Le reste, dit Marco Valdo M.I., c’est la fin de la chanson. En gros, c’est la réponse à la question qui l’introduit : « À quoi bon remuer tout ça ? » En fait, c’est encore l’ataraxie comme mode d’existence. Candide avait un objectif similaire, il entendait « cultiver son jardin ». Pour condenser le propos, la voix conclut que quoi qu’il arrive au monde, ça ne lui fait ni chaud ni froid. Il faut le comprendre comme règle d’existence, comme une condition fondamentale de la survie et par conséquent, de la vie elle-même.
Dans le fond, dit Lucien l’âne, elle a raison la voix de la chanson, car cette tranquillité d’esprit et de conscience qui la mène est la manière de vivre une vie qui vaut d’être vécue, de se tenir en état de résistance face au grégarisme et à l’esclavage institués. Enfin, tissons le linceul de ce vieux monde asservi, grégarisant, esclavant, pesant et cacochyme.
Heureusement !
Ainsi Parlaient Marco Valdo M.I. et Lucien Lane
En Zinovie, à l’école, en histoire,
On nous raconte la Rome antique,
Ses armées, ses légions, sa gloire,
Sa grandeur, son aura romantique,
Son pouvoir, son immensité, son empire,
Tout ce qui faisait son bel âge.
Le cirque, les massacres, l’esclavage,
Tout ce qu’elle a fait de pire.
Ici, les élèves doivent prendre parti
Même à Rome, en solidarité rétrospective,
Les enfants se doivent d’être des esclaves.
En Zinovie, on apprend la vie ainsi.
Les bateaux filent les voiles sous le vent.
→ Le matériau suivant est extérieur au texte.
-- ==== Sys2Proof/Laws/State.lean ====
section
/-! SUPPORT. The small laws of the state: what each update leaves and what it writes. The normal form of an update is `set`, `setLane`,
`setLink`, `setOct`, `setLadle`, `setHistory` or a `mod` of a group. -/

set_option Elab.async false

namespace Sys2Proof.Machine

variable (s : State)

/-! ### Normal forms -/

@[simp] theorem State.setFlag_eq (f : Fld) (i : Nat) (b : Bool) : s.setFlag f i b = s.set f i (b2n b) := (rfl)
@[simp] theorem State.clear_eq (f : Fld) (i : Nat) : s.clear f i = s.set f i f.rst := (rfl)
@[simp] theorem State.modLane_eq (n : Nat) (g : LaneSt → LaneSt) : s.modLane n g = s.setLane n (g (s.lane n)) := (rfl)
@[simp] theorem State.modLink_eq (k : Nat) (g : LinkSt → LinkSt) : s.modLink k g = s.setLink k (g (s.link k)) := (rfl)
@[simp] theorem State.modOct_eq (m : Nat) (g : OctSt → OctSt) : s.modOct m g = s.setOct m (g (s.oct m)) := (rfl)
@[simp] theorem State.modLadle_eq (m : Nat) (g : LadleSt → LadleSt) : s.modLadle m g = s.setLadle m (g (s.ladle m)) := (rfl)
@[simp] theorem State.setAll_nil (i : Nat) : s.setAll i [] = s := (rfl)
@[simp] theorem State.setAll_cons (i : Nat) (f : Fld) (v : Nat) (t : List (Fld × Nat)) :
    s.setAll i ((f, v) :: t) = (s.set f i v).setAll i t := (rfl)
@[simp] theorem State.clearAll_nil (i : Nat) : s.clearAll i [] = s := (rfl)
@[simp] theorem State.clearAll_cons (i : Nat) (f : Fld) (t : List Fld) :
    s.clearAll i (f :: t) = (s.set f i f.rst).clearAll i t := (rfl)
@[simp] theorem State.when_true (g : State → State) : s.when true g = g s := (rfl)
@[simp] theorem State.when_false (g : State → State) : s.when false g = s := (rfl)
theorem State.core_on {s : State} (h : s.clk.coreOn = true) (g : State → State) : s.core g = g s := by simp [State.core, h]
@[simp] theorem LinkSt.setDir_entry (l : LinkSt) (d : Dir) (x : DirSt) : (l.setDir d x).entry = l.entry := by cases d <;> rfl
@[simp] theorem LinkSt.setOwn_entry (l : LinkSt) (p : Port) (x : Option OwnSide) : (l.setOwn p x).entry = l.entry := by cases p <;> rfl
theorem State.access_on {s : State} (h : s.clk.coreOn = true) (g : State → State) : s.access g = g s.busTake := by
  simp [State.access, State.core, h]
theorem State.core_off {s : State} (h : s.clk.coreOn = false) (g : State → State) : s.core g = s := by simp [State.core, h]

/-! ### Reading what was written -/

/-- Fields of different places have different keys. -/
theorem Fld.key_ne {f g : Fld} (i j : Nat) (h : f.id % 2 ^ 19 ≠ g.id % 2 ^ 19) : f.key i ≠ g.key j := by
  unfold Fld.key; omega

theorem Fld.key_ne_of_index {f g : Fld} {i j : Nat} (h : i ≠ j) : f.key i ≠ g.key j := by
  unfold Fld.key
  have := Nat.mod_lt f.id (show 2 ^ 19 > 0 by decide)
  have := Nat.mod_lt g.id (show 2 ^ 19 > 0 by decide)
  omega

@[simp] theorem State.get_set_self (f : Fld) (i v : Nat) : (s.set f i v).get f i = v % 2 ^ f.width := by
  simp [State.get, State.set]

theorem State.get_set_ne (f g : Fld) (i j v : Nat) (h : f.key i ≠ g.key j) : (s.set f i v).get g j = s.get g j := by
  simp only [State.get, State.set]; exact nget_nput_ne' _ _ _ _ h

@[simp] theorem State.get_set_id (f g : Fld) (i j v : Nat) (h : f.id % 2 ^ 19 ≠ g.id % 2 ^ 19) : (s.set f i v).get g j = s.get g j :=
  s.get_set_ne f g i j v (Fld.key_ne i j h)

@[simp] theorem State.get_set_index (f g : Fld) (i j v : Nat) (h : i ≠ j) : (s.set f i v).get g j = s.get g j :=
  s.get_set_ne f g i j v (Fld.key_ne_of_index h)

@[simp] theorem State.flag_set_self (f : Fld) (i v : Nat) : (s.set f i v).flag f i = (v % 2 ^ f.width != 0) := by
  simp [State.flag]
@[simp] theorem State.flag_set_id (f g : Fld) (i j v : Nat) (h : f.id % 2 ^ 19 ≠ g.id % 2 ^ 19) :
    (s.set f i v).flag g j = s.flag g j := by rw [State.flag, State.flag, s.get_set_id f g i j v h]
@[simp] theorem State.flag_set_index (f g : Fld) (i j v : Nat) (h : i ≠ j) : (s.set f i v).flag g j = s.flag g j := by
  simp [State.flag, h]

@[simp] theorem State.lane_setLane_self (n : Nat) (l : LaneSt) : (s.setLane n l).lane n = l := by simp [State.lane, State.setLane]
@[simp] theorem State.lane_setLane_ne (n m : Nat) (l : LaneSt) (h : n ≠ m) : (s.setLane n l).lane m = s.lane m := by
  simp only [State.lane, State.setLane]; exact nget_nput_ne _ _ _ h
@[simp] theorem State.link_setLink_self (n : Nat) (l : LinkSt) : (s.setLink n l).link n = l := by simp [State.link, State.setLink]
@[simp] theorem State.link_setLink_ne (n m : Nat) (l : LinkSt) (h : n ≠ m) : (s.setLink n l).link m = s.link m := by
  simp only [State.link, State.setLink]; exact nget_nput_ne _ _ _ h
@[simp] theorem State.oct_setOct_self (n : Nat) (l : OctSt) : (s.setOct n l).oct n = l := by simp [State.oct, State.setOct]
@[simp] theorem State.oct_setOct_ne (n m : Nat) (l : OctSt) (h : n ≠ m) : (s.setOct n l).oct m = s.oct m := by
  simp only [State.oct, State.setOct]; exact nget_nput_ne _ _ _ h
@[simp] theorem State.ladle_setLadle_self (n : Nat) (l : LadleSt) : (s.setLadle n l).ladle n = l := by simp [State.ladle, State.setLadle]
@[simp] theorem State.ladle_setLadle_ne (n m : Nat) (l : LadleSt) (h : n ≠ m) : (s.setLadle n l).ladle m = s.ladle m := by
  simp only [State.ladle, State.setLadle]; exact nget_nput_ne _ _ _ h
@[simp] theorem State.history_setHistory_self (b : Nat) (h : List HEntry) : (s.setHistory b h).history b = h := by
  simp [State.history, State.setHistory]
@[simp] theorem State.history_setHistory_ne (b c : Nat) (h : List HEntry) (e : b ≠ c) : (s.setHistory b h).history c = s.history c := by
  simp only [State.history, State.setHistory]; exact nget_nput_ne _ _ _ e

/-! ### What `set` leaves -/

@[simp] theorem State.set_pending (f : Fld) (i v : Nat) : (s.set f i v).pending = s.pending := (rfl)
@[simp] theorem State.set_free (f : Fld) (i v : Nat) : (s.set f i v).free = s.free := (rfl)
@[simp] theorem State.set_now (f : Fld) (i v : Nat) : (s.set f i v).now = s.now := (rfl)
@[simp] theorem State.set_rc (f : Fld) (i v : Nat) : (s.set f i v).rc = s.rc := (rfl)
@[simp] theorem State.set_hist (f : Fld) (i v : Nat) : (s.set f i v).hist = s.hist := (rfl)
@[simp] theorem State.set_frozeDrop (f : Fld) (i v : Nat) : (s.set f i v).frozeDrop = s.frozeDrop := (rfl)
@[simp] theorem State.set_cycles (f : Fld) (i v : Nat) : (s.set f i v).cycles = s.cycles := (rfl)
@[simp] theorem State.set_gates (f : Fld) (i v : Nat) : (s.set f i v).gates = s.gates := (rfl)
@[simp] theorem State.set_irq (f : Fld) (i v : Nat) : (s.set f i v).irq = s.irq := (rfl)
@[simp] theorem State.set_limits (f : Fld) (i v : Nat) : (s.set f i v).limits = s.limits := (rfl)
@[simp] theorem State.set_busAt (f : Fld) (i v : Nat) : (s.set f i v).busAt = s.busAt := (rfl)
@[simp] theorem State.set_statAt (f : Fld) (i v : Nat) : (s.set f i v).statAt = s.statAt := (rfl)
@[simp] theorem State.set_thawAt (f : Fld) (i v : Nat) : (s.set f i v).thawAt = s.thawAt := (rfl)
@[simp] theorem State.set_ackAt (f : Fld) (i v : Nat) : (s.set f i v).ackAt = s.ackAt := (rfl)
@[simp] theorem State.set_wrAt (f : Fld) (i v : Nat) : (s.set f i v).wrAt = s.wrAt := (rfl)
@[simp] theorem State.set_lanes (f : Fld) (i v : Nat) : (s.set f i v).lanes = s.lanes := (rfl)
@[simp] theorem State.set_links (f : Fld) (i v : Nat) : (s.set f i v).links = s.links := (rfl)
@[simp] theorem State.set_octs (f : Fld) (i v : Nat) : (s.set f i v).octs = s.octs := (rfl)
@[simp] theorem State.set_ladles (f : Fld) (i v : Nat) : (s.set f i v).ladles = s.ladles := (rfl)
@[simp] theorem State.set_holds (f : Fld) (i v : Nat) : (s.set f i v).holds = s.holds := (rfl)
@[simp] theorem State.set_mem (f : Fld) (i v : Nat) : (s.set f i v).mem = s.mem := (rfl)
@[simp] theorem State.set_storeErr (f : Fld) (i v : Nat) : (s.set f i v).storeErr = s.storeErr := (rfl)
@[simp] theorem State.set_storeOne (f : Fld) (i v : Nat) : (s.set f i v).storeOne = s.storeOne := (rfl)
@[simp] theorem State.set_storeAt (f : Fld) (i v : Nat) : (s.set f i v).storeAt = s.storeAt := (rfl)
@[simp] theorem State.set_lastLoader (f : Fld) (i v : Nat) : (s.set f i v).lastLoader = s.lastLoader := (rfl)
@[simp] theorem State.set_storeReads (f : Fld) (i v : Nat) : (s.set f i v).storeReads = s.storeReads := (rfl)
@[simp] theorem State.set_sram (f : Fld) (i v : Nat) : (s.set f i v).sram = s.sram := (rfl)
@[simp] theorem State.set_flash (f : Fld) (i v : Nat) : (s.set f i v).flash = s.flash := (rfl)
@[simp] theorem State.set_sched (f : Fld) (i v : Nat) : (s.set f i v).sched = s.sched := (rfl)
@[simp] theorem State.set_layout (f : Fld) (i v : Nat) : (s.set f i v).layout = s.layout := (rfl)
@[simp] theorem State.set_time (f : Fld) (i v : Nat) : (s.set f i v).time = s.time := (rfl)
@[simp] theorem State.set_clk (f : Fld) (i v : Nat) : (s.set f i v).clk = s.clk := (rfl)
@[simp] theorem State.set_pins (f : Fld) (i v : Nat) : (s.set f i v).pins = s.pins := (rfl)
@[simp] theorem State.set_power (f : Fld) (i v : Nat) : (s.set f i v).power = s.power := (rfl)
@[simp] theorem State.set_nvm (f : Fld) (i v : Nat) : (s.set f i v).nvm = s.nvm := (rfl)
@[simp] theorem State.set_mgmt (f : Fld) (i v : Nat) : (s.set f i v).mgmt = s.mgmt := (rfl)
@[simp] theorem State.set_cox (f : Fld) (i v : Nat) : (s.set f i v).cox = s.cox := (rfl)
@[simp] theorem State.set_rdata (f : Fld) (i v : Nat) : (s.set f i v).rdata = s.rdata := (rfl)
@[simp] theorem State.set_lane (f : Fld) (i v : Nat) (j : Nat) : (s.set f i v).lane j = s.lane j := (rfl)
@[simp] theorem State.set_link (f : Fld) (i v : Nat) (j : Nat) : (s.set f i v).link j = s.link j := (rfl)
@[simp] theorem State.set_oct (f : Fld) (i v : Nat) (j : Nat) : (s.set f i v).oct j = s.oct j := (rfl)
@[simp] theorem State.set_ladle (f : Fld) (i v : Nat) (j : Nat) : (s.set f i v).ladle j = s.ladle j := (rfl)
@[simp] theorem State.set_history (f : Fld) (i v : Nat) (j : Nat) : (s.set f i v).history j = s.history j := (rfl)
Les cavaliers avancent bannières au vent,
Au soleil, les épées étincellent.
Des villes, des vallées, des îles surgissent.
Au palais, les femmes dansent entre elles,
Mystérieuses, inaccessibles, elles glissent.
Les images tremblent et m’émerveillent.
Alors, en Zinovie, je me réveille.
Que se passe-t-il autour de moi ?
Que font tous ces gens, là ?
Ils ne me regardent même pas.
Pour eux, je n’existe pas.
En Zinovie, avant, on venait au monde
Avec un devoir à remplir,
Avec une œuvre à accomplir.
Les anciens savaient la terre ronde.
Et mission achevée, satisfaits,
Nous quittaient la conscience en paix,
Maintenant, sans but à atteindre,
Je n’ai plus rien à feindre.
Sans obligation, sans mode,
Ma vie est simple et commode.
À présent, en Zinovie, je dors
L’esprit tranquille et sans remords.
À quoi bon remuer tout ça ?
Juste pour dire ce que je pense, moi.
Passons sur le climat et la pollution,
La menace nucléaire, la guerre.
Mourir d’une mine, d’une explosion,
Quelle importance ? Et l’avenir de la Terre ?
Tout ça ne m’empêche pas de dormir.
Qu’on soit dix milliards à l’avenir,
Ne me fait pas sauter de joie.
Et que d’un mouvement souterrain,
Ensuite, on s’éteigne tous soudain.
Tout ça ne me fait ni chaud, ni froid.